Here is the cor-matrix: 
 burnout.1 burnout.2 burnout.3 burnout.4 burnout.5 burnout.6 burnout.7 burnout.1 1.0000000 0.6448964 0.7455040 0.5533467 0.7091184 0.6816461 0.5201119 burnout.2 0.6448964 1.0000000 0.7167819 0.6742280 0.7654734 0.7371680 0.6155033 burnout.3 0.7455040 0.7167819 1.0000000 0.6669355 0.8020159 0.8133098 0.6160001 burnout.4 0.5533467 0.6742280 0.6669355 1.0000000 0.6982751 0.6929471 0.5948466 burnout.5 0.7091184 0.7654734 0.8020159 0.6982751 1.0000000 0.8097514 0.6384737 burnout.6 0.6816461 0.7371680 0.8133098 0.6929471 0.8097514 1.0000000 0.6319321 burnout.7 0.5201119 0.6155033 0.6160001 0.5948466 0.6384737 0.6319321 1.0000000 burnout.8 0.5899201 0.6406835 0.6366945 0.6091116 0.6856933 0.6630217 0.7423392 burnout.9 0.5746420 0.6715012 0.6882767 0.6470393 0.7089069 0.7235720 0.8011067 burnout.10 0.5563096 0.6614141 0.6566182 0.6693690 0.6734236 0.6708950 0.7655066 burnout.11 0.5196241 0.6050055 0.6153183 0.5753019 0.6231131 0.6530510 0.7585188 burnout.12 0.4312258 0.5564350 0.5495108 0.6141187 0.5785846 0.5772272 0.6293454 burnout.13 0.4276255 0.5760747 0.5457028 0.6371080 0.5688834 0.5760273 0.5832512 burnout.14 0.3916993 0.5286722 0.5295581 0.5871355 0.5523888 0.5894933 0.6073607 burnout.8 burnout.9 burnout.10 burnout.11 burnout.12 burnout.13 burnout.14 burnout.1 0.5899201 0.5746420 0.5563096 0.5196241 0.4312258 0.4276255 0.3916993 burnout.2 0.6406835 0.6715012 0.6614141 0.6050055 0.5564350 0.5760747 0.5286722 burnout.3 0.6366945 0.6882767 0.6566182 0.6153183 0.5495108 0.5457028 0.5295581 burnout.4 0.6091116 0.6470393 0.6693690 0.5753019 0.6141187 0.6371080 0.5871355 burnout.5 0.6856933 0.7089069 0.6734236 0.6231131 0.5785846 0.5688834 0.5523888 burnout.6 0.6630217 0.7235720 0.6708950 0.6530510 0.5772272 0.5760273 0.5894933 burnout.7 0.7423392 0.8011067 0.7655066 0.7585188 0.6293454 0.5832512 0.6073607 burnout.8 1.0000000 0.7925344 0.7741188 0.7444189 0.5981625 0.5695398 0.5718096 burnout.9 0.7925344 1.0000000 0.8119760 0.7953023 0.6437256 0.6255863 0.6442333 burnout.10 0.7741188 0.8119760 1.0000000 0.7345134 0.6185789 0.6016042 0.6301076 burnout.11 0.7444189 0.7953023 0.7345134 1.0000000 0.6151989 0.6022336 0.6387952 burnout.12 0.5981625 0.6437256 0.6185789 0.6151989 1.0000000 0.7404307 0.7831360 burnout.13 0.5695398 0.6255863 0.6016042 0.6022336 0.7404307 1.0000000 0.7461605 burnout.14 0.5718096 0.6442333 0.6301076 0.6387952 0.7831360 0.7461605 1.0000000 
 Has anyone run into similar problems? Could it be because of the high item correlations? Or any other ideas?

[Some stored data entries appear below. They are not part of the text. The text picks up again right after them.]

/-- SHA, SHX and SHY (R346 to R348), whose base address is `w` and index `v`. -/
theorem run_shSeq {address : List MicroOp} {m : Mode} {n : Addr} {o : Byte} (h : Reaches i address m s n o)
    (hm : m.indexed s i = some (w, j.value s)) (he : m.ea s i = w + (j.value s).setWidth 16)
    {v : State → Byte} (hv : ValueBlind v) (hp : v (s.addressed i m n o (m.leads s i)) = v s) :
    let stored := v s &&& (hi8 w + 1)
    runInstr (opcodeOf i) (shSeq address j v) s =
      .next (({ s.addressed i m n o [] with ah := if carries w (j.value s) then stored else hi8 (m.ea s i) } : State).during s
        (s.thenRead (m.fetches s i) (unfixed w (j.value s)) ++ [.write (highPlace w (j.value s) stored) stored])).settled := by
  intro stored
  refine (h.append [fun s => s.storeHigh j (v s &&& s.highPlusOne j)] (by simpa using blind_storeHigh j hv)).trans ?_
  refine congrArg (fun t => Host.Outcome.next (State.settled t)) ?_
  have hi : j.value (s.addressed i m n o (m.leads s i)) = j.value s := Index.value_progressed ..
  have h1 := (highPlusOne_of_indexed w j (s.addressed i m n o (m.leads s i)) (by rw [hi, ← he]; rfl)
    (by rw [hi, ← he]; rfl)).1
  rw [runActions_cons, runActions_nil, hp, h1]
  have hl : m.leads s i = s.thenRead (m.fetches s i) (unfixed w (j.value s)) := by rw [Mode.leads, hm]
  rw [← hl]
  refine (storeHigh_eq w j s (s.addressed i m n o []) (m.leads s i) stored ?_ ?_).trans ?_
  · rw [Index.value_progressed, ← he]; rfl
  · rw [Index.value_progressed, ← he]; rfl
  · rw [Index.value_progressed]
    rfl

/-- TAS (R349). -/
theorem run_tasSeq {address : List MicroOp} {m : Mode} {n : Addr} {o : Byte} (h : Reaches i address m s n o)
    (hm : m.indexed s i = some (w, s.y)) (he : m.ea s i = w + s.y.setWidth 16) :
    let stored := (s.a &&& s.x) &&& (hi8 w + 1)
    runInstr (opcodeOf i) (tasSeq address) s =
      .next (({ s.addressed i m n o [] with
          sp := s.a &&& s.x, ah := if carries w s.y then stored else hi8 (m.ea s i) } : State).during s
        (s.thenRead (m.fetches s i) (unfixed w s.y) ++ [.write (highPlace w s.y stored) stored])).settled := by
  intro stored
  refine (h.append [fun s : State => State.storeHigh { s with sp := s.a &&& s.x } .y ((s.a &&& s.x) &&& s.highPlusOne .y)]
    (by
      simp only [List.mem_cons, List.not_mem_nil, or_false, forall_eq]
      exact blind_of_rfl (fun _ _ _ _ _ => rfl) fun _ => rfl)).trans ?_
  refine congrArg (fun t => Host.Outcome.next (State.settled t)) ?_
  have h1 := (highPlusOne_of_indexed w .y (s.addressed i m n o (m.leads s i)) (congrArg lo8 he) (congrArg hi8 he)).1
  rw [runActions_cons, runActions_nil, h1]
  have hl : m.leads s i = s.thenRead (m.fetches s i) (unfixed w s.y) := by rw [Mode.leads, hm]
  rw [← hl]
  exact storeHigh_eq w .y s ({ s.addressed i m n o [] with sp := s.a &&& s.x } : State) (m.leads s i) stored
    (congrArg lo8 he) (congrArg hi8 he)

/-- An interrupt sequence from the state `p` that its c0 leaves after the accesses `l`: never polled, PC and P pushed with
B clear, I set, PC from the vector (R167, R387, R139). -/
theorem run_interruptEntry (v : Addr) (p : State) (l : List BusAccess) :
    (interruptEntry v).run (p.during s l) =
      { interruptEntered p s (s.thenRead l p.pc) false v with opCodeCycle := 0 } := by
  refine (Entry.run_never (fun s => s.readCycle s.pc) [fun s => s.push s.pch, fun s => s.push s.pcl,
      fun s => (s.push (s.statusImage false)).setFlag .i true,
      fun s => { s.readCycle v with pcl := s.peek v },
      fun s => { s.readCycle (v + 1) with pch := s.peek (v + 1) }] _ ?_).trans
        (congrArg (fun t : State => { t with opCodeCycle := 0 }) ?_)
  · rw [List.forall_mem_cons]
    exact ⟨blind_of_rfl (fun _ _ _ _ _ => rfl) fun _ => rfl, interruptTail_blind false v⟩
  · exact runActions_step (State.during_readCycle ..) (runActions_interruptTail s false v p _)
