-- ==== Sys2Proof/Laws/Exec.lean ====
section
/-! SUPPORT. exec, one instruction at a time: the opcode byte and the cycle sequence that each arm runs. -/

namespace Sys2Proof.Machine

section exec
variable (b : Byte) (w : Addr) (s : State)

P.S. I'm unsure if this is the right place to post this, so if not could you tell me where to go with this issue? It seemed like it was too specific for the facebook group.

Thank you in advance.

SachaEpskamp commented 2 years ago

Could you perhaps provide a reproducible example?